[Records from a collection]
┄┄┄┄┄┄┄┄┄┄

/-- HBM_COMMAND_ISSUE (R287, R293, R295-R298, R302), HBM_REFRESH (R296, R297; the rolling count by log entry 72), HBM_TEMP_READ
(R296, R310) and HBM_SCRUB_ACCESS (R291, R309). HBM_TRAINING_DONE (R527, R528), HBM_FILL_DONE (R307) and HOST_SNOOP_TIMEOUT (R377). -/
def Obligations.HbmControllers : Prop :=
  (∀ (k pc now : Nat) (sev : Bool) (bad : List Nat) (s : State), k < 8 → pc < 32 →
    (domainOn s (144 + k) = true → (stk s k).trained = true →
      (∀ r : HbmReq, (winGet s (hbmWin k 0)).testBit pc = true → (stk s k).queue = [r] → (stk s k).filter = [] → (stk s k).snoops = [] →
        r.host = none → pcOf r.addr = pc → stackOf r.addr = k → r.addr % 256 + r.len ≤ 256 → r.bytes.length ≤ r.len →
        (tget none (stk s k).rows (bankKey r.addr) = none → tget [] (stk s k).counts (bankKey r.addr) = [] →
          rfmDue (stk s k) (bankKey r.addr) = false →
          ∃ t, exec (.hbmCommandIssue k pc now sev bad) s = .next t ∧ t = { s with hbm := t.hbm } ∧ (stk t k).queue = [r] ∧
            tget none (stk t k).rows (bankKey r.addr) = some (rowOf r.addr) ∧
            tget [] (stk t k).counts (bankKey r.addr) = [(rowOf r.addr, 1)] ∧
            tget 0 (stk t k).raa (bankKey r.addr) = tget 0 (stk s k).raa (bankKey r.addr) + 1 ∧ (∀ j, j ≠ k → stk t j = stk s j) ∧
            (∀ b, b ≠ bankKey r.addr → tget none (stk t k).rows b = tget none (stk s k).rows b)) ∧
        (tget none (stk s k).rows (bankKey r.addr) = none → rfmDue (stk s k) (bankKey r.addr) = true →
          ∃ t, exec (.hbmCommandIssue k pc now sev bad) s = .next t ∧ t = { s with hbm := t.hbm, od := t.od } ∧ (stk t k).queue = [r] ∧
            tget none (stk t k).rows (bankKey r.addr) = none ∧ tget 0 (stk t k).raa (bankKey r.addr) = 0 ∧
            odRaw t (odKey (0x3010 + k) 5) = (odRaw s (odKey (0x3010 + k) 5) + 1) % 2 ^ 64) ∧
        (∀ row, tget none (stk s k).rows (bankKey r.addr) = some row → row ≠ rowOf r.addr →
          ∃ t, exec (.hbmCommandIssue k pc now sev bad) s = .next t ∧ t = { s with hbm := t.hbm } ∧ (stk t k).queue = [r] ∧
            tget none (stk t k).rows (bankKey r.addr) = none ∧ (stk t k).counts = (stk s k).counts) ∧
        (∀ p, tget none (stk s k).rows (bankKey r.addr) = some (rowOf r.addr) → r.port ≠ 5 → r.pkt = some p → p.typ ≠ tyTrace →
          (r.wr = false → (∀ w ∈ wordsOf r.addr r.len, synOf s w = 0) →
            ∃ t, exec (.hbmCommandIssue k pc now sev bad) s = .next t ∧ t = { s with hbm := t.hbm, net := t.net, od := t.od } ∧
              (stk t k).queue = [] ∧ (stk t k).rows = (stk s k).rows ∧
              (∀ key, odRaw t key =
                if sev = true ∧ key = odKey (0x3010 + k) 6 then (odRaw s key + 1) % 2 ^ 64 else odRaw s key) ∧
              Handed s t r.col (answerPacket p r.col tyReadResp (statusCode .done) false (memBytes s r.addr r.len))) ∧
          (r.wr = true → r.poison = false → (∀ w ∈ wordsOf r.addr r.bytes.length, synOf s w = 0) →
            (bad = [] → ∃ t, exec (.hbmCommandIssue k pc now sev bad) s = .next t ∧
              t = { s with hbm := t.hbm, net := t.net, mem := t.mem, synd := t.synd } ∧ (stk t k).queue = [] ∧
              (∀ i, i < r.bytes.length → memGet t (r.addr + i) = r.bytes.getD i 0#8) ∧
              (∀ a, a < r.addr ∨ r.addr + r.bytes.length ≤ a → memGet t a = memGet s a) ∧
              Handed s t r.col (answerPacket p r.col tyWriteAck (statusCode .done) false [])) ∧
            (∀ i, bad = [i] → i < r.bytes.length → ∃ t, ∃ e : Event, exec (.hbmCommandIssue k pc now sev bad) s = .next t ∧
              (stk t k).queue = [] ∧ synOf t ((r.addr + i) / 8 * 8) = poisonSyn ∧ e.code = 0x0A03 ∧ e.source = stackSource k ∧
              t.handed = s.handed ++ [e] ∧ Handed s t r.col (answerPacket p r.col tyWriteAck (statusCode .done) false [])))) ∧
        (∀ n, tget none (stk s k).rows (bankKey r.addr) = some (rowOf r.addr) → r.port = 5 → r.wr = false → r.again = false → sev = false →
          n = tget 0 (stk s k).scrub pc → r.addr = accessAddr k pc n → (∀ i, i < 4 → synOf s (r.addr + 8 * i) = 0) →
          (scrubDone { stk s k with scrub := tset 0 (stk s k).scrub pc (n + 1) } < accessCount * 32 →
            ∃ t, exec (.hbmCommandIssue k pc now sev bad) s = .next t ∧ t = { s with hbm := t.hbm, win := t.win } ∧
              (stk t k).queue = [] ∧ tget 0 (stk t k).scrub pc = n + 1 ∧
              (∀ j, j ≠ pc → tget 0 (stk t k).scrub j = tget 0 (stk s k).scrub j)) ∧
          (scrubDone { stk s k with scrub := tset 0 (stk s k).scrub pc (n + 1) } = accessCount * 32 →
            ∃ t, ∃ e : Event, exec (.hbmCommandIssue k pc now sev bad) s = .next t ∧ (stk t k).queue = [] ∧ (stk t k).scrub = [] ∧
              e.code = 0x0A04 ∧ e.source = stackSource k ∧
              t = { s with hbm := t.hbm, win := t.win, handed := s.handed ++ [e] }))) ∧
      (∀ (again : Bool) (n : Nat), winGet s (hbmWin k 0) = 0xFFFFFFFF → odRaw s 0x300002 ≠ 0 → n = tget 0 (stk s k).scrub pc →
        n < accessCount → (∀ r ∈ (stk s k).queue, r.port = 5 → pcOf r.addr ≠ pc) →
        ∃ t, ∃ r : HbmReq, exec (.hbmScrubAccess k pc again) s = .next t ∧ t = { s with hbm := t.hbm } ∧
          (stk t k).queue = (stk s k).queue ++ [r] ∧ r.port = 5 ∧ r.addr = accessAddr k pc n ∧ r.len = 32 ∧ r.wr = false ∧
          r.again = again ∧ (stk t k).scrub = (stk s k).scrub)) ∧
    (domainOn s (144 + k) = true →
      (∀ bank window, bank < 48 → ∃ t, exec (.hbmRefresh k pc bank window) s = .next t ∧ t = { s with hbm := t.hbm } ∧
        tget none (stk t k).rows (pc * 64 + bank) = none ∧
        (∀ b, b ≠ pc * 64 + bank → tget none (stk t k).rows b = tget none (stk s k).rows b) ∧
        tget [] (stk t k).counts (pc * 64 + bank) = (if window then [] else tget [] (stk s k).counts (pc * 64 + bank)) ∧
        (∀ b, b ≠ pc * 64 + bank → tget [] (stk t k).counts b = tget [] (stk s k).counts b) ∧
        tget 0 (stk t k).raa (pc * 64 + bank) = tget 0 (stk s k).raa (pc * 64 + bank) - Config.raaLimit ∧
        (stk t k).queue = (stk s k).queue) ∧
      (∀ celsius : Int, ∃ t, exec (.hbmTempRead k celsius) s = .next t ∧ t = { s with win := t.win, handed := t.handed } ∧
        winGet t (hbmWin k 0x120) = (celsius % 65536).toNat + (if celsius > 85 then 2 ^ 31 else 0) ∧
        (∀ a, a ≠ hbmWin k 0x120 → winGet t a = winGet s a) ∧
        (decide (celsius > 85) = (winGet s (hbmWin k 0x120)).testBit 31 → t.handed = s.handed) ∧
        (decide (celsius > 85) ≠ (winGet s (hbmWin k 0x120)).testBit 31 →
          ∃ e : Event, e.code = 0x0A06 ∧ e.source = stackSource k ∧ t.handed = s.handed ++ [e]))) ∧
    ((stk s k).trained = false → ∀ again, exec (.hbmScrubAccess k pc again) s = .next s ∧
      ∃ t, exec (.hbmCommandIssue k pc now sev bad) s = .next t ∧ t = { s with hbm := t.hbm } ∧ (stk t k).queue = (stk s k).queue ∧
        (stk t k).rows = (stk s k).rows) ∧
    (domainOn s (144 + k) = false → ∀ bank window celsius again, bank < 48 →
      exec (.hbmRefresh k pc bank window) s = .next s ∧ exec (.hbmTempRead k celsius) s = .next s ∧
      exec (.hbmScrubAccess k pc again) s = .next s)) ∧
  (∀ (k : Nat) (s : State), k < 8 →
    (domainOn s (144 + k) = true → (s.boot.starting = false ∨ s.boot.stage ≠ 9) →
      ((stk s k).trained = false →
        (∃ t, exec (.hbmTrainingDone k true) s = .next t ∧ t = { s with hbm := t.hbm, net := t.net, handed := t.handed } ∧
          stk t k = { stk s k with trained := true, tries := 0 } ∧ (∀ j, j ≠ k → stk t j = stk s j) ∧
          (∀ i, i < 8 → (ni t (hbmCol k i)).state = if (ni s (hbmCol k i)).state = 3 then 0 else (ni s (hbmCol k i)).state) ∧
          (s.boot.starting = true → t.handed = s.handed)) ∧
        ((stk s k).tries + 1 < 3 → ∃ t, exec (.hbmTrainingDone k false) s = .next t ∧ t = { s with hbm := t.hbm } ∧
          stk t k = { stk s k with tries := (stk s k).tries + 1 }) ∧
        (3 ≤ (stk s k).tries + 1 → ∃ t, ∃ e : Event, exec (.hbmTrainingDone k false) s = .next t ∧ domainOn t (144 + k) = false ∧
          (odRaw t 0xA00103).testBit k = true ∧ e.code = 0x1406 ∧ e.source = stackSource k ∧ t.handed.getLast? = some e)) ∧
      (∀ micros, winGet s (hbmWin k 0) ≠ 0xFFFFFFFF → ∃ t, ∃ e : Event, exec (.hbmFillDone k micros) s = .next t ∧
        t = { s with win := t.win, handed := s.handed ++ [e] } ∧ winGet t (hbmWin k 0) = 0xFFFFFFFF ∧
        (∀ a, a ≠ hbmWin k 0 → winGet t a = winGet s a) ∧ e.code = 0x0A05 ∧ e.source = stackSource k)) ∧
    (∀ line inv late, (stk s k).snoops.find? (fun e => e.1 == line) = some (line, inv, late) → line % 64 = 0 →
      ∃ t, ∃ e : Event, exec (.hostSnoopTimeout k line) s = .next t ∧
        t = { s with synd := t.synd, win := t.win, od := t.od, hbm := t.hbm, handed := s.handed ++ [e] } ∧
        stk t k = { stk s k with filter := (stk s k).filter.filter (fun e => e.1 != line), snoops := (stk s k).snoops.filter (fun e => e.1 != line) } ∧
        (∀ i, i < 8 → synOf t (line + 8 * i) = poisonSyn) ∧ (∀ a, a < line ∨ line + 64 ≤ a → synOf t a = synOf s a) ∧
        e.code = 0x0D05 ∧ e.source = stackSource k) ∧
    (∀ line, (stk s k).snoops.find? (fun e => e.1 == line) = none → exec (.hostSnoopTimeout k line) s = .next s))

┄┄┄┄┄┄┄┄┄┄

### [Your goal]
As the answer, set down only the lines from the data above between the one holding "(∀ a, a ≠ hbmWin k 0 →" and the one holding "s with synd", inclusive, exactly as they read.

### [Task answer]
        (∀ a, a ≠ hbmWin k 0 → winGet t a = winGet s a) ∧ e.code = 0x0A05 ∧ e.source = stackSource k)) ∧
    (∀ line inv late, (stk s k).snoops.find? (fun e => e.1 == line) = some (line, inv, late) → line % 64 = 0 →
      ∃ t, ∃ e : Event, exec (.hostSnoopTimeout k line) s = .next t ∧
        t = { s with synd := t.synd, win := t.win, od := t.od, hbm := t.hbm, handed := s.handed ++ [e] } ∧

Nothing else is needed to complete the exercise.